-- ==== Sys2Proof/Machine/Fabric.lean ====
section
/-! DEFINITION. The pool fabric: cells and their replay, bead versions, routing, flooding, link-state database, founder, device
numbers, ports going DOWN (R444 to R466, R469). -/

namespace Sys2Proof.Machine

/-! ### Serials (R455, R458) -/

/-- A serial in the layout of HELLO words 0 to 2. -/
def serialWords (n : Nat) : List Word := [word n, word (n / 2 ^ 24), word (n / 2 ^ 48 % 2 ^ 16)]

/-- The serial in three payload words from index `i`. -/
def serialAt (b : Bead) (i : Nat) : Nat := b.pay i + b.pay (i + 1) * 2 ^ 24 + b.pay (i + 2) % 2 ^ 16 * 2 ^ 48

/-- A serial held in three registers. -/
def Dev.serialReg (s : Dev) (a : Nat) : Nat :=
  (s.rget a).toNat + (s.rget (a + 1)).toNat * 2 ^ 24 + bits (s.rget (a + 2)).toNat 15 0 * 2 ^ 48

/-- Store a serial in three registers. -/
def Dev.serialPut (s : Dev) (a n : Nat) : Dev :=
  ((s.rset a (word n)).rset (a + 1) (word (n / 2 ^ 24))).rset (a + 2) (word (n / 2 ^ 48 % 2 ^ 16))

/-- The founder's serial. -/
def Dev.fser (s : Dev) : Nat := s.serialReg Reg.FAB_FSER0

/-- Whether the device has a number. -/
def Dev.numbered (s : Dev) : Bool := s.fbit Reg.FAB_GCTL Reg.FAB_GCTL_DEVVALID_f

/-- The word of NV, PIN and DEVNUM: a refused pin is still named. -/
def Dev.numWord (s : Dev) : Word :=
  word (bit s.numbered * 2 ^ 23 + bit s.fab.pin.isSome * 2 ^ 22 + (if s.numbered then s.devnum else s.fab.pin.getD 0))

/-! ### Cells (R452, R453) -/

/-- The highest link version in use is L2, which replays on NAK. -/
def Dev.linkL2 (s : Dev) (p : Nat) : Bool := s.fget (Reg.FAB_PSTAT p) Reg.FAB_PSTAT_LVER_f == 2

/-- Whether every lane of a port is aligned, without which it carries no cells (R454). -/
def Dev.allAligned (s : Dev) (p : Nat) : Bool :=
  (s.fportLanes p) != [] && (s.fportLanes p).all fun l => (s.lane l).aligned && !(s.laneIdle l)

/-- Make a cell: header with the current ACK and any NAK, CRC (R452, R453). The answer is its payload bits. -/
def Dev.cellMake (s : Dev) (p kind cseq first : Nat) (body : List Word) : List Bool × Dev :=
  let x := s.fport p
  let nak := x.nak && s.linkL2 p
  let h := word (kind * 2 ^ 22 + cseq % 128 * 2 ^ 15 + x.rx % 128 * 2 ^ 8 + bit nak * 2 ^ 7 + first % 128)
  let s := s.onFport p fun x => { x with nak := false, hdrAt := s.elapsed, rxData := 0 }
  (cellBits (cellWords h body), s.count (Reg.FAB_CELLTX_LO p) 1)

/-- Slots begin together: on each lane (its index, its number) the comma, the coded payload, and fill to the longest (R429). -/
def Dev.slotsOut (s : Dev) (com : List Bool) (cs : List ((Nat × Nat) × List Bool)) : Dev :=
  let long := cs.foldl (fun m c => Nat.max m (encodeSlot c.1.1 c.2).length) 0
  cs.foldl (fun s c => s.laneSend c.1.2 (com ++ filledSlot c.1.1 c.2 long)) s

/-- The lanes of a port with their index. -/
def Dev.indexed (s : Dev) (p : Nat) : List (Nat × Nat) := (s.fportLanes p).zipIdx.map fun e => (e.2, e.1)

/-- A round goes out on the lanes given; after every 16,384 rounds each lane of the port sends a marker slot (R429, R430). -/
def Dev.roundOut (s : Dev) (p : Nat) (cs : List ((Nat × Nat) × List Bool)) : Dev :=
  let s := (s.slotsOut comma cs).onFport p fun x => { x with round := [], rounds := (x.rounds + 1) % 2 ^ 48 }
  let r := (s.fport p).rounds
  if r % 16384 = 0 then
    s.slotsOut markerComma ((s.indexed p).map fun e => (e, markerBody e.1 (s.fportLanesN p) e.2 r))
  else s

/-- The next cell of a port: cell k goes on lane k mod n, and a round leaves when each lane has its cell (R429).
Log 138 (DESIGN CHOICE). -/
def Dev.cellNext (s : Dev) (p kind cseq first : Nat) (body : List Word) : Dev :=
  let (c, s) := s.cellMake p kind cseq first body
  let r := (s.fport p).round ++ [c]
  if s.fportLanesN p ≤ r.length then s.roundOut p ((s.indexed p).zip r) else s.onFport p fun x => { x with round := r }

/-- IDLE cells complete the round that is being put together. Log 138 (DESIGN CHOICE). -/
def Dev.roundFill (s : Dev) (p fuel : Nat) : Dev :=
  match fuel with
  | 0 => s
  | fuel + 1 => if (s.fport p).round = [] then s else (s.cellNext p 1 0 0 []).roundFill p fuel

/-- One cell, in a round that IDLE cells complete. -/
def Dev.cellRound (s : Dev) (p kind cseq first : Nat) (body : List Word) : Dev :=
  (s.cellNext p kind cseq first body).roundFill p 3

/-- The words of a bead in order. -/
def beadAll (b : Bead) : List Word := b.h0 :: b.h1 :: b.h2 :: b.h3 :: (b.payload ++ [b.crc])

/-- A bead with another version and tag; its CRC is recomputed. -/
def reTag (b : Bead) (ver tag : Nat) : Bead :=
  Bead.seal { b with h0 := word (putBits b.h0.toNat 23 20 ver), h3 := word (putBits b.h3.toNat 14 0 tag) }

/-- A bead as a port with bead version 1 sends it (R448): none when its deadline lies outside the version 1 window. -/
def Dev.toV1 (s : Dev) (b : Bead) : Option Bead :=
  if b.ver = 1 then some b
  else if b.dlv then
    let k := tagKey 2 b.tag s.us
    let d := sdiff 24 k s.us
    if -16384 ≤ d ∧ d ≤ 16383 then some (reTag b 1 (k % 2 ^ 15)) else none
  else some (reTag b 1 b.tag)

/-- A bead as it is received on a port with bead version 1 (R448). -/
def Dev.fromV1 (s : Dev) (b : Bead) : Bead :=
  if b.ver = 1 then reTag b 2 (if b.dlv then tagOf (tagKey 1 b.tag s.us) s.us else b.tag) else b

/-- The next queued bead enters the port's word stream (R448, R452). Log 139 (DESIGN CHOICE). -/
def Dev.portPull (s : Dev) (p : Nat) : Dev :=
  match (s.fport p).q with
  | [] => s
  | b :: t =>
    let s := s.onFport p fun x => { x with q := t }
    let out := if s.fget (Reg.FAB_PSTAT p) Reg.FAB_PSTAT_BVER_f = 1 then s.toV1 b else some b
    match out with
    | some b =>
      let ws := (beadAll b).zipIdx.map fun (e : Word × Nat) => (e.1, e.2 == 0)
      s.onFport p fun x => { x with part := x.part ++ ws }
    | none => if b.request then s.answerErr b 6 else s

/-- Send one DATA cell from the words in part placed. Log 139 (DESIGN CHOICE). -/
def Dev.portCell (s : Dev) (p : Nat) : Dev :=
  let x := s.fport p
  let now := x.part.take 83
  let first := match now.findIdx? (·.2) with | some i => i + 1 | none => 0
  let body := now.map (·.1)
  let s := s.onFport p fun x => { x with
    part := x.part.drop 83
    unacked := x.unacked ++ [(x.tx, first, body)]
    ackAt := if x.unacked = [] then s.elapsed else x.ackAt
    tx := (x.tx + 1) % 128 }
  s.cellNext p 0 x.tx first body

...

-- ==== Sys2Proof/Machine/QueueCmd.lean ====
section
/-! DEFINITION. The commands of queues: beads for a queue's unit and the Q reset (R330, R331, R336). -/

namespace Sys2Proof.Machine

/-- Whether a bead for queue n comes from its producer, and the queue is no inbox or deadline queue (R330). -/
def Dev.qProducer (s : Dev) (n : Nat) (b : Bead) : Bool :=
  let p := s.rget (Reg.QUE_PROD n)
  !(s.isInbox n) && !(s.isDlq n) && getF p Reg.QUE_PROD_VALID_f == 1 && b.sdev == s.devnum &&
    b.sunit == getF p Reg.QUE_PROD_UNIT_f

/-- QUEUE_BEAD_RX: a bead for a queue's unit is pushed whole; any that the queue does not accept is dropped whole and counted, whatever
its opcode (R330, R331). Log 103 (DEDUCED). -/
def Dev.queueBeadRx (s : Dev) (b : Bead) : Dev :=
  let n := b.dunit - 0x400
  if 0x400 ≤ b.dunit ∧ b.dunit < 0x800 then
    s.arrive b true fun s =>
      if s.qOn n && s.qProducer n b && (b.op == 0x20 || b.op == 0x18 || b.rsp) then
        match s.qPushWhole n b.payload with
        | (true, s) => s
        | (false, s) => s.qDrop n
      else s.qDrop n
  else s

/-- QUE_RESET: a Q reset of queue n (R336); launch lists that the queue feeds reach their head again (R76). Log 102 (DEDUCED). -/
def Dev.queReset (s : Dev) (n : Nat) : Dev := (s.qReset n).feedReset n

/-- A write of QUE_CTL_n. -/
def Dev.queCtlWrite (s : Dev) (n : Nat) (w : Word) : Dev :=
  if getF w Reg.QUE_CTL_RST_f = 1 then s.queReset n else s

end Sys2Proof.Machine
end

## TRY IT
Of the entries listed above, reproduce only the lines starting at the line containing "def Dev.numbered (s" and ending at the line containing "payload bits. -/". Include both, exactly as they stand.

## OUTPUT FOR THIS TASK
def Dev.numbered (s : Dev) : Bool := s.fbit Reg.FAB_GCTL Reg.FAB_GCTL_DEVVALID_f

/-- The word of NV, PIN and DEVNUM: a refused pin is still named. -/
def Dev.numWord (s : Dev) : Word :=
  word (bit s.numbered * 2 ^ 23 + bit s.fab.pin.isSome * 2 ^ 22 + (if s.numbered then s.devnum else s.fab.pin.getD 0))

/-! ### Cells (R452, R453) -/

/-- The highest link version in use is L2, which replays on NAK. -/
def Dev.linkL2 (s : Dev) (p : Nat) : Bool := s.fget (Reg.FAB_PSTAT p) Reg.FAB_PSTAT_LVER_f == 2

/-- Whether every lane of a port is aligned, without which it carries no cells (R454). -/
def Dev.allAligned (s : Dev) (p : Nat) : Bool :=
  (s.fportLanes p) != [] && (s.fportLanes p).all fun l => (s.lane l).aligned && !(s.laneIdle l)

/-- Make a cell: header with the current ACK and any NAK, CRC (R452, R453). The answer is its payload bits. -/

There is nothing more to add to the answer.